Targeting protein phosphatases in cancer immunotherapy and autoimmune disorders

Abstract

Protein phosphatases act as key regulators of multiple important cellular processes and are attractive therapeutic targets for various diseases. Although extensive effort has been dedicated to phosphatase-targeted drug discovery, early expeditions for competitive phosphatase inhibitors were plagued by druggability issues, leading to the stigmatization of phosphatases as difficult targets. Despite challenges, persistent efforts have led to the identification of several drug-like, non-competitive modulators of some of these enzymes - including SH2 domain-containing protein tyrosine phosphatase 2, protein tyrosine phosphatase 1B, vascular endothelial protein tyrosine phosphatase and protein phosphatase 1 - reigniting interest in therapeutic targeting of phosphatases. Here, we discuss recent progress in phosphatase drug discovery, with emphasis on the development of selective modulators that exhibit biological activity. The roles and regulation of protein phosphatases in immune cells and their potential as powerful targets for immuno-oncology and autoimmunity indications are assessed.

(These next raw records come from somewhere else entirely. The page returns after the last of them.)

-- ==== Sys2Proof/Machine/Ddr.lean ====
section
/-!
DEFINITION. The DDR4 channels (R347 to R359): the symbol code, its errors, erasure mode, the scrubber and retirement; and
the arbiters of the channels and of the delivery ports with the wait watchdog (R361 to R366).
-/

namespace Sys2Proof.Machine

open Reg

/-! ### GF(16) and the code (R352, R353) -/

/-- `a` times α, with α⁴ = α + 1. -/
def gfDouble (a : Nat) : Nat := if 8 ≤ a then Nat.xor (2 * a % 16) 3 else 2 * a
/-- The product of two elements of GF(16). -/
def gfMul (a b : Nat) : Nat :=
  let a1 := gfDouble a
  let a2 := gfDouble a1
  let a3 := gfDouble a2
  let t := fun (i x : Nat) => if bit b i then x else 0
  Nat.xor (Nat.xor (t 0 a) (t 1 a1)) (Nat.xor (t 2 a2) (t 3 a3))
/-- α^n. -/
def gfPow : Nat → Nat
  | 0 => 1
  | n + 1 => gfDouble (gfPow n)

/-- A syndrome or a column: four elements of GF(16). -/
abbrev Gf4 := Nat × Nat × Nat × Nat

def gf4Add (x y : Gf4) : Gf4 := (Nat.xor x.1 y.1, Nat.xor x.2.1 y.2.1, Nat.xor x.2.2.1 y.2.2.1, Nat.xor x.2.2.2 y.2.2.2)
def gf4Mul (k : Nat) (x : Gf4) : Gf4 := (gfMul k x.1, gfMul k x.2.1, gfMul k x.2.2.1, gfMul k x.2.2.2)

/-- The column h_j (R353). -/
def column (j : Nat) : Gf4 :=
  if j < 32 then
    let a := j / 16
    let b := j % 16
    (1, a, b, Nat.xor (gfMul a a) (Nat.xor (gfMul a b) (gfMul (gfPow 3) (gfMul b b))))
  else match j with
    | 32 => (0, 0, 0, 1)
    | 33 => (1, gfPow 1, 0, gfPow 2)
    | 34 => (1, gfPow 2, gfPow 1, gfPow 13)
    | _ => (1, gfPow 1, gfPow 1, gfPow 5)

/-- The DRAM position of symbol `j`, and the two symbols of position `n` (R352). -/
def posOfSym (j : Nat) : Nat := if j < 32 then j / 2 else 16 + (j - 32) / 2
def symsOf (n : Nat) : Nat × Nat := if n < 16 then (2 * n, 2 * n + 1) else (32 + 2 * (n - 16), 33 + 2 * (n - 16))

/-- The syndrome of a codeword whose symbols `j` are off by `v` (R353). -/
def syndrome (errs : List (Nat × Nat)) : Gf4 := errs.foldl (fun a e => gf4Add a (gf4Mul (e.2 % 16) (column (e.1 % 36)))) (0, 0, 0, 0)

/-- How a codeword decodes (R354). -/
inductive Decoded where
  | clean
  | corrected (pos : Nat)
  | erased
  | uncorrectable
  deriving DecidableEq, Repr

/-- Normal mode: a syndrome that is a column times a non-zero value names the position. -/
def decodeNormal (s : Gf4) : Decoded :=
  if s = (0, 0, 0, 0) then .clean
  else match (List.range 36).find? (fun j => (List.range 15).any (fun k => gf4Mul (k + 1) (column j) == s)) with
    | some j => .corrected (posOfSym j)
    | none => .uncorrectable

Fig. 1. Mechanisms of action of phosphatase-targeted drugs.

a,b, Orthosteric inhibitors bind to the phosphatase active site. a, Competitive inhibitors compete with substrate for binding to the phosphatase. b, Uncompetitive inhibitors bind to a phosphatase–substrate complex, preventing completion of catalysis. c, Oxidizing protein tyrosine phosphatase (PTP) inhibitors lead to oxidation of the PTP catalytic Cys. d, Irreversible inhibitors render the phosphatase inactive by covalently modifying the active site. e, Allosteric inhibitors induce or stabilize a catalytically unfavourable conformation of the phosphatase. f, Protein–protein interaction inhibitors disrupt or prevent complex formation between a phosphatase and its binding partner. g, Protein serine/threonine phosphatases (PSPs) can be inhibited by targeting specific regulatory subunits. h, PSPs can be activated by molecules that stabilize specific holoenzyme complexes. i, Phosphatases can be targeted by decoy biologics (targeting the extracellular region of receptor PTPs (RPTPs) or an intracellular region) or through antibodies. j, Proteolysis-targeting chimera (PROTAC) molecules target the phosphatase for degradation by bringing it into close proximity with an E3 ubiquitin ligase. CDC25, cell division cycle 25; EYA2, eyes absent 2; LMPTP, low-molecular-weight PTP; mAb, monoclonal antibody; PRL, phosphatase of regenerating liver; SET, su(var)3-9, enhancer of zeste, trithorax; SHP2, SH2 domain-containing PTP 2; STEP, striatum-enriched PTP; TC-PTP, T cell PTP; VE-PTP, vascular endothelial PTP; WIP1, wild-type p53-induced phosphatase 1.

Fig. 2. Regulation of SHP2 in tumour immunotherapy.

a, SH2 domain-containing PTP 2 (SHP2) is regulated by an auto-inhibited intramolecular mechanism. In the open conformation, the catalytic domain of SHP2 remains accessible for interaction with substrate. In the closed or inactive conformation, the N-SH2 domain blocks access to the catalytic site, rendering SHP2 inactive. SHP1 undergoes a similar regulation mechanism. b,c, Models for the PD1–SHP2 interaction. b, Two-step activation model. Before PD1 engagement on T cells, SHP2 resides in the auto-inhibited closed conformation. PDL1 binding recruits SHP2 to the phosphorylated immunoreceptor tyrosine-based switch motif (ITSM). Phosphorylation of the immunoreceptor tyrosine-based inhibitory motif (ITIM) unfolds SHP2 into its active conformation. c, Dimerization model. SHP2 induces PD1 dimerization through N-SH2 and C-SH2 binding to the phospho-ITSM on two distinct PD1 molecules. TCR, T cell receptor.